The most commons concerns specific of the nano version are the skin absorption
and free radical creation when expose to UV radiation -- not exclusive of the
mineral sunscreen though, azobenzene is also highly unstable.

We often hear about studies done with the nano crystal because are worst.
Experiments done with them are more likely to produce a negative result. But
this doesn't mean the "macro" version isn't affected as well.

The aspiration concern is very serious one. Some countries bans spray and
power mineral sunscreen of any kind.

Just to be clear. I'm not advocating against using them. Every sunscreen has
its place, saying one option is better than other is reductive.

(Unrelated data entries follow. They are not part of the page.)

-- ==== Sys2Proof/Syntax.lean ====
section
/-! DEFINITION. The commands of the block: one constructor for each row of the spec's opcode table, with the operands that the
row's rule gives it, and the types of those operands. A command that brings data from outside (a frame, descriptors, a request
slot, a measured value) carries that data. -/

namespace Sys2Proof

/-- A fault domain (R421) or device-level unit (R422). -/
inductive Dom
  /-- Physical pipeline 0–9. -/
  | pipeline (p : Nat)
  /-- Cluster 0–15. -/
  | cluster (c : Nat)
  /-- Unrolled AES pipeline 0–33. -/
  | aes (u : Nat)
  /-- Iterated unit 0–5. -/
  | iru (u : Nat)
  /-- The key store. -/
  | keyStore
  /-- HBM pseudo-channel 0–127. -/
  | hbmPc (n : Nat)
  /-- Host port 0–31, its PCIe controller and host DMA engine. -/
  | hostPort (n : Nat)
  /-- The storage front end, data mover and volume service hardware. -/
  | storage
  /-- The Eft. -/
  | eft
  /-- A device-level unit: 0 buffer pool manager, 1 interconnect segment, 2 Leap controller, 3 fault collector,
  4 Regrowth controller, 5 mailbox engine. -/
  | device (n : Nat)
  deriving DecidableEq, Repr

/-- The unit exists (R421, R422). -/
def Dom.exists : Dom → Bool
  | .pipeline p => p < 10
  | .cluster c => c < 16
  | .aes u => u < 34
  | .iru u => u < 6
  | .hbmPc n => n < 128
  | .hostPort n => n < 32
  | .device n => n < 6
  | .keyStore | .storage | .eft => true

/-- A handshake domain with its own stall watchdog (R27), or another unit whose stages report invalid codewords (R421, R422). -/
inductive HsDom
  /-- Physical pipeline 0–9. -/
  | pipeline (p : Nat)
  /-- Cluster 0–15. -/
  | cluster (c : Nat)
  /-- Unrolled AES pipeline 0–33. -/
  | aes (u : Nat)
  /-- Iterated round unit 0–5. -/
  | iru (u : Nat)
  /-- The key store. -/
  | keyStore
  /-- The NVMe front end. -/
  | nvmeFrontEnd
  /-- The storage data mover. -/
  | dataMover
  /-- The volume service hardware. -/
  | volumeService
  /-- The buffer pool manager. -/
  | bufferPool
  /-- The host DMA engine of host port 0–31. -/
  | hostDma (n : Nat)
  /-- A segment of the on-die interconnect. -/
  | segment (n : Nat)
  /-- The Eft. -/
  | eft
  /-- HBM pseudo-channel 0–127. -/
  | hbmPc (n : Nat)
  /-- The Leap controller. -/
  | leapController
  /-- The fault collector. -/
  | faultCollector
  /-- The Regrowth controller. -/
  | regrowthController
  /-- The mailbox engine. -/
  | mailboxEngine
  deriving DecidableEq, Repr

/-- The fault domain or device-level unit that a handshake domain lies in (R421, R422). -/
def HsDom.dom : HsDom → Dom
  | .pipeline p => .pipeline p
  | .cluster c => .cluster c
  | .aes u => .aes u
  | .iru u => .iru u
  | .keyStore => .keyStore
  | .nvmeFrontEnd | .dataMover | .volumeService => .storage
  | .bufferPool => .device 0
  | .hostDma n => .hostPort n
  | .segment _ => .device 1
  | .eft => .eft
  | .hbmPc n => .hbmPc n
  | .leapController => .device 2
  | .faultCollector => .device 3
  | .regrowthController => .device 4
  | .mailboxEngine => .device 5

/-- Which of the handshake domains of one fault domain it is. -/
def HsDom.part : HsDom → Nat
  | .dataMover => 1
  | .volumeService => 2
  | .segment n => n
  | _ => 0

/-- What a stage whose request is not acknowledged waits for (R28). -/
inductive WaitOn
  /-- A stage of its own domain, or nothing that R28 names. -/
  | inside
  /-- An Ethernet port's priority, which the partner may have paused. -/
  | pause (port prio : Nat)
  /-- A completion ring. -/
  | ring (fid ring : Nat)
  /-- An NVMe completion queue. -/
  | cq (fid qid : Nat)
  /-- A buffer owner's thresholds. -/
  | threshold (owner : Nat)
  /-- Elastic credits of a rail's consumer. -/
  | credits (sds : Bool) (consumer : Nat)
  /-- A Skink thread. -/
  | thread (tid : Nat)
  /-- A host port's link. -/
  | hostPort (n : Nat)
  /-- An HBM pseudo-channel (R424). -/
  | hbmPc (n : Nat)
  deriving DecidableEq, Repr

/-- A rail guarded against glitches (R306). -/
inductive GuardedRail
  | core | sram | ret
  deriving DecidableEq, Repr

/-- A consumer of a rail (R33). -/
inductive Consumer
  /-- Physical pipeline 0–9. -/
  | pipeline (p : Nat)
  /-- The MACsec unit of octet 0–17. -/
  | macsec (octet : Nat)
  /-- Unrolled AES pipeline 0–33. -/
  | aes (u : Nat)
  /-- Iterated unit 0–5. -/
  | iru (u : Nat)
  /-- Skink cluster 0–15. -/
  | cluster (c : Nat)
  /-- The burst controller of HBM stack 0–3. -/
  | hbm (stack : Nat)
  /-- The Regrowth copy engine. -/
  | regrow
  /-- Lane 0–143, on VDD_SDS_A. -/
  | lane (l : Nat)
  /-- Link training and eye scans, on VDD_SDS_A. -/
  | training
  deriving DecidableEq, Repr

/-- The consumer exists. -/
def Consumer.exists : Consumer → Bool
  | .pipeline p => p < 10
  | .macsec o => o < 18
  | .aes u => u < 34
  | .iru u => u < 6
  | .cluster c => c < 16
  | .hbm h => h < 4
  | .lane l => l < 144
  | .regrow | .training => true

/-- The consumer's key in the arbiter's maps. -/
def Consumer.key : Consumer → Nat
  | .pipeline p => p
  | .macsec o => 256 + o
  | .aes u => 512 + u
  | .iru u => 768 + u
  | .cluster c => 1024 + c
  | .hbm h => 1280 + h
  | .regrow => 1536
  | .lane l => 1792 + l
  | .training => 2048

/-- The consumer draws on VDD_SDS_A. -/
def Consumer.onSds : Consumer → Bool
  | .lane _ | .training => true
  | _ => false

/-- The consumer has a floor. -/
def Consumer.hasFloor : Consumer → Bool
  | .aes _ | .iru _ | .regrow | .training => false
  | _ => true

/-- The consumer has an elastic use. -/
def Consumer.hasElastic : Consumer → Bool
  | .pipeline _ | .lane _ => false
  | _ => true

/-- A consumer's epoch (R32): the elastic credits it asks for, and the credits of the ended epoch that it used. -/
structure EpochReq where
  consumer : Consumer
  elastic : Nat
  used : Nat
  deriving DecidableEq, Repr

/-- What a stall watchdog has counted (R27, R28): the stage that waits, for how many microseconds, and for what. -/
structure Stall where
  stage : Nat
  us : Nat
  on : WaitOn
  deriving DecidableEq, Repr

/-- A turn of a pipeline's action engines: the pipeline, and whether what it punts matches its Path Check Word at the channel (R283). -/
structure PipeTurn where
  pipe : Nat
  puntOk : Bool
  deriving DecidableEq, Repr

/-- A command whose host requests go out: its identifier, and whether their two compositions agree (R80, R245, R252). -/
structure Posting where
  cid : Nat
  composed : Bool
  deriving DecidableEq, Repr

/-- A lend or a return of VDD_CORE credits that the Owner asks for (R455): the other unit's chain address and the credits. -/
structure LendReq where
  dest : Nat
  credits : Nat
  giveBack : Bool
  deriving DecidableEq, Repr

/-- What goes with a `POWER_BUDGET_SET` beside its payload: the sum of the floors that the configured ports would draw at 0.68 V and 105 °C (R25),
and a lend, when there is one (R455; log entry 78). -/
structure BudgetNote where
  floorsSlow : Nat
  lend : Option LendReq
  deriving DecidableEq, Repr

/-- The memory a scrubber visits (R419, R420). -/
inductive ScrubMem
  /-- A packet-buffer bank: `addr` is the stored packet that the cell belongs to. -/
  | packetBuffer
  /-- A table SRAM bank: `addr` is Pad × 2²⁰ + pipeline × 2¹⁵ + rule slot. -/
  | ruleSram
  /-- A table SRAM bank: `addr` is pipeline × 2²⁰ + L2 entry slot. -/
  | l2Sram
  /-- Table SRAM holding a replicated entry. -/
  | replicated
  /-- Other SRAM. -/
  | sram
  /-- eMRAM. -/
  | emram
  /-- eMRAM of the boot block. -/
  | bootBlock
  /-- An HBM line of the flow table: `addr` is the entry's slot. -/
  | hbmFlow
  /-- The key slot `addr` in HBM. -/
  | hbmKey
  /-- A metering counter in HBM. -/
  | hbmMeter
  /-- Skink memory of thread `addr`. -/
  | skink
  /-- Other HBM. -/
  | hbm
  deriving DecidableEq, Repr

/-- What a scrub of a word found. -/
inductive ScrubResult
  | clean | corrected | uncorrectable
  deriving DecidableEq, Repr

/-- A mailbox (R344, R407). -/
inductive MbxId
  /-- The mailbox of the function with this FID. -/
  | fn (fid : Nat)
  /-- The Board's, over I3C. -/
  | board
  deriving DecidableEq, Repr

For instance, think an Avobenzone + antiox only chemical sunscreen is a good
option to minimize the UVA damage and enable the body to produce vitamin D
minimizing the damage created by UVA radiation. But they wouldn't be my choice
when going to the beach.

Similarly, Mineral sunscreens don't degrade in the sun and block a wide range
of UV radiation. But they are bad for marine wild life. They are a good choice
for daily facial sunscreen, specially for skin sensitized by "anti aging"
treatments.

Again. There is no such thing as the best sunscreen. Each is best in different
use cases.

------
smnrchrds
This article makes an interesting point. It is more than a year old, which
means there has been ample time for the research to be replicated, expanded,
challenged, or even debunked. Has there been any new development in this
regard?

------
Schnitz
I dislike sunscreen and I dislike having to use it all the time, but the
reality is that if I'm under the full sun here in California for more than 10
minutes I'll get a sunburn and after a few more we're talking bubbles and
water, i.e. a serious large burn. Long term disease risk is really a secondary
concern for me, I can't have half my body covered in burns all the time. I'm
not some crazy outlier, but more like your regular guy from Scandinavia or
what people in central Europe might call "northern type" informally.

------
didibus
I had done a small bit of research online some time back to know what was best
for sun exposure and vitamin D. And had concluded that sunscreen on your face,
ear and neck which are more likely to burn and also cause wrinkles, with about
20 to 30 minute of direct sunlight exposure on your body per day was the
current recommendation.

I think one issue is it's not very socially accepted for me to take a walk
shirtless in the middle of the day. So I had found it quite hard to take in
the sun.

The other thing I had read was that clothes accentuate skin cancer, because it
means that we expose the same parts over and over to sun, yet we get way less
amount of vitamin D and other benefits for the amount of time we are out.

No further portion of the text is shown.